**Problem to solve**
All lines holding the word "unused" should be located in the records and copied.

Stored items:

============================================================

-- ==== Sys2Proof/Certificates/Slice0/Obligations.lean ====
section
/-!
DEFINITION. The statements about the model, written from the numbered rules of spec/. Each docstring names its rules.
A statement about a next state gives the whole state, so it is the instruction's frame as well.
-/
open Sys2Proof Sys2Proof.Machine

/-! ### Encoding -/

/-- Command bytes written out in the spec's examples (95_test_vectors.md section 2) decode to the commands they stand
for. -/
def Obligations.WrittenWordsDecode : Prop :=
  decode Config.defaults [0x01, 0x00, 0x00, 0x00] = .command .init [] ∧
  decode Config.defaults [0x13, 0x03, 0x00, 0x00] = .command (.rdbits 3#8) [] ∧
  decode Config.defaults [0x20, 0x08, 0x00, 0x00, 0x00, 0x00, 0x00, 0x00, 0x00, 0x00, 0x00, 0x42] =
    .command (.encf 8#8 66) [] ∧
  decode Config.defaults [0x22, 0x00, 0x00, 0x00, 0xFF, 0xFF, 0xFF, 0xFF, 0xFF, 0xFF, 0xFF, 0xFE] =
    .command (.encse (-2)) [] ∧
  decode Config.defaults [0x40, 0x00, 0x00, 0x00, 0x00, 0x00, 0x00, 0x03, 0x00, 0x00, 0x01] =
    .command (.epins [0x00, 0x00, 0x01]) [] ∧
  decode Config.defaults [0x11, 0x00, 0x00, 0x00, 0x00, 0x00, 0x00, 0x05, 0xB8] =
    .command (.appbits [true, false, true, true, true]) [] ∧
  decode Config.defaults [0x00, 0x00, 0x00, 0x00] = .illegal .unassignedOpcode []

/-- Decoding the bytes of any command that can be presented, at any legal parameters and whatever follows, gives the
command back with every operand (R77 to R80, R82). -/
def Obligations.DecodeInvertsEncode : Prop :=
  ∀ (c : Config) (i : Instr) (rest : Bytes), c.wf = true → i.wf c = true →
    decode c (encode c i ++ rest) = .command i rest

/-- A command has one encoding: the bytes a command was decoded from are the bytes the encoder gives it (R77 to R80; for
bit payloads decision D3). That a value word with a one among its unused high bits is no command, which matters for a
`VAL_W` that is no multiple of 8, is the model's reading of R79 and R196 (log 11, DEDUCED). -/
def Obligations.EncodeInvertsDecode : Prop :=
  ∀ (c : Config) (bs : Bytes) (i : Instr) (rest : Bytes), c.wf = true → decode c bs = .command i rest →
    i.wf c = true ∧ bs = encode c i ++ rest

/-- No command word selects two rows of the opcode map (R82). -/
def Obligations.OpcodeRowsDoNotOverlap : Prop :=
  ∀ (cw : BitVec 32) (r₁ r₂ : OpcodeRow), r₁ ∈ opcodeTable → r₂ ∈ opcodeTable →
    cw &&& r₁.mask = r₁.pattern → cw &&& r₂.mask = r₂.pattern → r₁ = r₂

/-- A command word that matches no row is illegal: it is answered `IllegalCommand` (or `Faulted`), and nothing else
happens. With an unassigned opcode it is 4 bytes long; with an assigned one the operand words and payload of its format
are taken and discarded, whatever they say (R83, R84, R196, R201). -/
def Obligations.UnmatchedWordIsIllegal : Prop :=
  (∀ (s : State) (cw : BitVec 32) (rest : Bytes), s.resetRequest = false →
    (∀ r ∈ opcodeTable, r.pattern.extractLsb' 24 8 ≠ cw.extractLsb' 24 8) →
    s.input = beBytes 4 cw.toNat ++ rest →
    step s = .next (State.afterFatal { s with input := rest } .illegalCommand)) ∧
  (∀ (s : State) (cw : BitVec 32) (r : OpcodeRow) (operands rest : Bytes), s.resetRequest = false →
    (∀ r' ∈ opcodeTable, cw &&& r'.mask ≠ r'.pattern) →
    r ∈ opcodeTable → r.pattern.extractLsb' 24 8 = cw.extractLsb' 24 8 → FormatBytes s.cfg r.format operands →
    s.input = beBytes 4 cw.toNat ++ operands ++ rest →
    step s = .next (State.afterFatal { s with input := rest } .illegalCommand))

/-- A bit payload with a one among its pad bits makes APPBITS and PACK illegal: `COUNT` is `n`, the payload has
`ceil(n/8)` bytes, and some bit from position `n` on is one (R80, R83, R196). -/
def Obligations.NonZeroPadBitsAreIllegal : Prop :=
  ∀ (s : State) (opc : BitVec 8) (n k : Nat) (payload rest : Bytes), s.resetRequest = false →
    (opc = 0x11#8 ∨ opc = 0x30#8) → n < 2 ^ 32 → payload.length = (n + 7) / 8 → n ≤ k →
    (bitsOf payload)[k]? = some true →
    s.input = [opc, 0x00#8, 0x00#8, 0x00#8] ++ beBytes 4 n ++ payload ++ rest →
    step s = .next (State.afterFatal { s with input := rest } .illegalCommand)

/-- A value word with a one among its unused high bits makes the commands of formats V and VV illegal: bit `k` of the
word, first bit first, stands above the `VAL_W` low bits. That they must be zero is R79; that the command is then an
`IllegalCommand`, whose bytes are taken whole, is the model's reading of R196's reserved fields (log 11, DEDUCED). There
are no such bits where `VAL_W` is a multiple of 8. -/
def Obligations.ValueHighBitsAreIllegal : Prop :=
  (∀ (s : State) (opc w : BitVec 8) (k : Nat) (word rest : Bytes), s.resetRequest = false →
    (opc = 0x20#8 ∨ ((opc = 0x12#8 ∨ opc = 0x21#8 ∨ opc = 0x22#8 ∨ opc = 0x25#8) ∧ w = 0x00#8)) →
    word.length = (s.cfg.valW + 7) / 8 → k + s.cfg.valW < 8 * word.length → (bitsOf word)[k]? = some true →
    s.input = [opc, w, 0x00#8, 0x00#8] ++ word ++ rest →
    step s = .next (State.afterFatal { s with input := rest } .illegalCommand)) ∧
  (∀ (s : State) (k : Nat) (word₁ word₂ rest : Bytes), s.resetRequest = false →
    word₁.length = (s.cfg.valW + 7) / 8 → word₂.length = (s.cfg.valW + 7) / 8 → k + s.cfg.valW < 8 * word₁.length →
    ((bitsOf word₁)[k]? = some true ∨ (bitsOf word₂)[k]? = some true) →
    s.input = [0x26#8, 0x00#8, 0x00#8, 0x00#8] ++ word₁ ++ word₂ ++ rest →
    step s = .next (State.afterFatal { s with input := rest } .illegalCommand))

/-- The bytes of a response (R81): the response word with `STAT`, `KIND` and zeros, then a value word, or `COUNT` and
the payload; the status codes are those of R191. -/
def Obligations.ResponseBytesLayout : Prop :=
  [StatusCode.ok, .exhausted, .decodeRange, .overflowWarning, .encodingOverflow, .illegalCommand, .capacityExceeded,
    .faulted].map StatusCode.code = [0#4, 1#4, 2#4, 3#4, 8#4, 9#4, 10#4, 15#4] ∧
  ∀ (c : Config) (code : StatusCode) (w : Nat) (bits : Bits) (bytes : Bytes),
    Response.encode c ⟨code, .none⟩ = [BitVec.ofNat 8 (16 * code.code.toNat), 0#8, 0#8, 0#8] ∧
    Response.encode c ⟨code, .value w⟩ =
      [BitVec.ofNat 8 (16 * code.code.toNat + 1), 0#8, 0#8, 0#8] ++ beBytes ((c.valW + 7) / 8) w ∧
    Response.encode c ⟨code, .bits bits⟩ =
      [BitVec.ofNat 8 (16 * code.code.toNat + 2), 0#8, 0#8, 0#8] ++ beBytes 4 bits.length ++ bytesOf bits ∧
    Response.encode c ⟨code, .bytes bytes⟩ =
      [BitVec.ofNat 8 (16 * code.code.toNat + 3), 0#8, 0#8, 0#8] ++ beBytes 4 bytes.length ++ bytes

============================================================

**Answer space**
bit payloads decision D3). That a value word with a one among its unused high bits is no command, which matters for a
/-- A value word with a one among its unused high bits makes the commands of formats V and VV illegal: bit `k` of the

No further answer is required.